Поиски смысла жизни героями произведений Толстого или же ответов на «вечные вопросы», волнующие человечество испокон веков, — отражение духовной драмы самого писателя, искание им религиозно-нравственного идеала и нахождение его в малоперспективной идее «непротивления злу насилием», которая неспособна ни вдохновить широкие массы людей, ни привести к сколько-нибудь полезному позитивному результату.
Мировоззренческие исканиями Льва Толстого, его неистребимая жажда постичь истину впоследствии нашли свое отражение в одном из самых беспощадных к собственному «я» документов мировой культуры — философско-автобиографическом произведении «Исповедь». Ее лейтмотив — диалектическое противоречие между осмысливаемым всеединством объективного мира и неудовлетворенным самоутверждением познающего субъекта, стремящегося, но не могущего вырваться из «вселенских сетей». Те же мысли и выводы присутствуют и на страницах романа «Война и мир». Их носители — конкретные герои, обуреваемые теми же сомнениями, что и автор. Таков Пьер Безухов, в чьи уста Толстой вкладывает результаты собственных размышлений:
— Вы говорите, что не можете видеть царства добра и правды на земле. И я не видал его; и его нельзя видеть, ежели смотреть на нашу жизнь как на конец всего. На земле, именно на этой земле (Пьер указал в поле), нет правды — все ложь и зло; но в мире, во всем мире есть царство правды, и мы, теперь дети земли, а вечно — дети всего мира. Разве я не чувствую в своей душе, что я составляю часть этого огромного, гармонического целого? Разве я не чувствую, что я в этом бесчисленном количестве существ, в которых проявляется божество, — высшая сила, — как хотите, — что я составляю одно звено, одну ступень от низших существ к высшим?

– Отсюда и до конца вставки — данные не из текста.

/-- POST_RECV (R147, R150). -/
def Dev.postRecv (d : Dev) (c : Cmd) : Dev :=
  let m := d.mxEp c.ep
  let p := postedOf c.ep m.seq c.entry
  let d := d.setMxEp c.ep { m with seq := (m.seq + 1) % 2 ^ 64 }
  let fits (u : UnexpHdr) : Bool :=
    u.ep == c.ep && u.bound.isNone && !u.discard && p.takes u.ctx u.tag u.srcNode u.srcEp
  let list := d.mx.unexp.filter (fun u => u.ep == c.ep && u.bound.isNone
    && (!p.exact || (u.srcNode == p.srcNode && u.srcEp == p.srcEp)))
  let d := d.longScan d.mx.unexp.length (scanned list fits) c.ep
  match firstThat d.mx.unexp fits with
  | some u => (d.bindHdr u p.binding).cmdDone c stOk 0 0 0
  | none =>
    let h := d.fnOf c.ep
    let quota := d.fld rMxFnQuota 0 21 h
    let overQuota := decide (quota ≠ 0) && decide (quota ≤ d.fnPosted h)
    if overQuota || decide (1048576 ≤ d.mx.posted.length) then
      ((d.raise evMxPostFull h).raiseIf overQuota evMxQuotaHit h).cmdDone c stPostFull 0 0 0
    else ({ d with mx := { d.mx with posted := d.mx.posted ++ [p] } }).cmdDone c stOk 0 0 0

/-- CANCEL_RECV (R148). -/
def Dev.cancelRecv (d : Dev) (c : Cmd) : Dev :=
  match firstThat d.mx.posted (fun p => p.ep == c.ep && p.recvId == field c.entry 352 32) with
  | some p => (d.unpost p).cmdDone c stOk 0 0 0
  | none => (d.raise evMxCancelMiss c.ep).cmdDone c stCancelMiss 0 0 0

/-- CANCEL_ALL (R148). -/
def Dev.cancelAll (d : Dev) (c : Cmd) : Dev :=
  let hit (p : Posted) : Bool := p.ep == c.ep && (flag c.entry 240 || p.ctx == field c.entry 224 16)
  let n := countWhere d.mx.posted hit
  ({ d with mx := { d.mx with posted := d.mx.posted.filter (fun p => !(hit p)) } }).cmdDone c stOk n 0 0

/-- A length SET_UBUF accepts: a power of two from 2^16 to 2^30 (R148). -/
def ubufLog2 (len : Nat) : Option Nat := lowest (fun n => decide (len = 2 ^ n)) 16 15

/-- SET_UBUF (R148, R151). -/
def Dev.setUbuf (d : Dev) (c : Cmd) : Dev :=
  let len := entLen c.entry
  let m := d.mxEp c.ep
  if (decide (len ≠ 0) && (ubufLog2 len).isNone) || decide (entLocal c.entry % 64 ≠ 0) then
    d.cmdDone c stUbufForm 0 0 0
  else if !m.alloc.isEmpty then d.cmdDone c stUbufBusy 0 0 0
  else
    let area := (ubufLog2 len).map (fun n => (entLocal c.entry, n, entLocalKey c.entry))
    (d.setMxEp c.ep { m with area := area, next := 0 }).cmdDone c stOk 0 0 0

/-! ### Rendezvous at the sender (R155, R156, R159, R160) -/

/-- Open entries of the rendezvous table. -/
def Dev.rdvOpen (d : Dev) : Nat :=
  countWhere d.tp.cmds (fun c => match c.phase with | .rdvOpen _ _ _ => true | .rdvStarted => true | _ => false)

/-- The RTS of a rendezvous SEND (R155). -/
def rtsMsg (c : Cmd) : Msg :=
  { num := 0, owner := .rts c.ep c.index c.lap, type := tyRts, srcEp := c.ep, dstNode := entNode c.entry,
    dstEp := entEp c.entry, tc := entTc c.entry, ordered := true, len := 16, addr := entRemote c.entry,
    key := field c.entry 224 16,
    inline_ := toBytes 8 (entLocal c.entry) ++ toBytes 4 (entLen c.entry) ++ toBytes 3 (entLocalKey c.entry)
      ++ toBytes 1 0 }

/-- The commands fetched after one. -/
def Dev.cmdsAfter (d : Dev) (c : Cmd) : List Cmd :=
  (d.tp.cmds.dropWhile (fun x => !(x.ep == c.ep && x.index == c.index && x.lap == c.lap))).drop 1

/-- A message belongs to the command of a ring position. -/
def Msg.ofCmd (m : Msg) (c : Cmd) : Bool :=
  match m.owner with
  | .cmd ep index lap _ => ep == c.ep && index == c.index && lap == c.lap
  | .rts ep index lap => ep == c.ep && index == c.index && lap == c.lap
  | .lockReq ep index lap => ep == c.ep && index == c.index && lap == c.lap
  | _ => false

/-- Make a message of a command in its fetch order: before those of commands fetched later (R128, R153). -/
def Dev.addCmdMsg (d : Dev) (c : Cmd) (m : Msg) : Dev :=
  let later := d.cmdsAfter c
  d.addMsgBefore (fun x => x.id.isNone && later.any (fun y => x.ofCmd y)) m

/-- Take a rendezvous table entry and make the RTS, or wait for an entry; each SEND that comes to wait raises RDV_TABLE_FULL
(R155). -/
def Dev.rdvEnter (d : Dev) (c : Cmd) : Dev :=
  if d.rdvOpen < 65536 then (d.setCmd { c with phase := .rdvStarted }).addCmdMsg c (rtsMsg c)
  else
    let d := { d.setCmd { c with phase := .rdvWait } with mx := { d.mx with rdvFullRaised := true } }
    d.raiseIf (decide (c.phase ≠ .rdvWait)) evMxRdvTableFull 0

/-- The check of LOCAL_KEY before an RTS: R and REMOTE over the whole buffer (R155). -/
def rdvAccess (c : Cmd) : Access := ⟨c.ep, entLocal c.entry, entLen c.entry, .read, true, some (entLocalKey c.entry), true⟩

/-- Go on with the start of a rendezvous SEND from what its key check has found (R155). -/
def Dev.rdvCheck (d : Dev) (c : Cmd) (f : Found) : Dev :=
  match d.evalAccess (rdvAccess c) f with
  | .ok _ => d.rdvEnter c
  | .need s => (d.setCmd { c with phase := .running }).addWalk (.rdv c.ep c.index c.lap) (rdvAccess c) f s
  | .fault k => (d.reportFault (rdvAccess c) k false).cmdDone c stLocalFault (faultInfo k 0) 0 0

/-- A SEND above 16,384 bytes starts (R155). -/
def Dev.startRdv (d : Dev) (c : Cmd) : Dev :=
  if entIndirect c.entry then d.cmdDone c stRdvIndirect 0 0 0 else d.rdvCheck c {}

/-- Freed rendezvous table entries go to the SENDs that wait, in fetch order (R155). -/
def Dev.rdvFreed (d : Dev) : Dev :=
  forEach (d.tp.cmds.filter (fun c => decide (c.phase = .rdvWait)))
    (fun c (d : Dev) => if d.rdvOpen < 65536 then d.rdvEnter c else { d with mx := { d.mx with rdvFullRaised := true } })
    { d with mx := { d.mx with rdvFullRaised := false } }

/-- The RTS has ended (R156). -/
def Dev.rtsEnd (d : Dev) (c : Cmd) (m : Msg) (status kind reason : Nat) : Dev :=
  if status = stOk then d.setCmd { c with phase := .rdvOpen (m.id.getD 0) (m.fst % 2 ^ 16) d.now }
  else
    let info := if status = stUnreachable then reason * 2 ^ 40 else faultInfo kind 0
    (d.cmdDone c status info 0 0).rdvFreed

Через единение со всей природой как частью мирового целого воспринимает свои помыслы и Андрей Болконский. В хрестоматийном эпизоде его встречи с вековым дубом — на пути в имение Ростовых и обратно — его первоначальное пессимистическое мироощущение сменяется проблесками новых надежд и верой в жизнь:
На краю дороги стоял дуб. Вероятно, в десять раз старше берез, составлявших лес, он был в десять раз толще и в два раза выше каждой березы. Это был огромный, в два обхвата дуб, с обломанными, давно видно, суками и с обломанной корой, заросшей старыми болячками. С огромными своими неуклюже, несимметрично-растопыренными корявыми руками и пальцами, он старым, сердитым и презрительным уродом стоял между улыбающимися березами. Только он один не хотел подчиняться обаянию весны и не хотел видеть ни весны, ни солнца.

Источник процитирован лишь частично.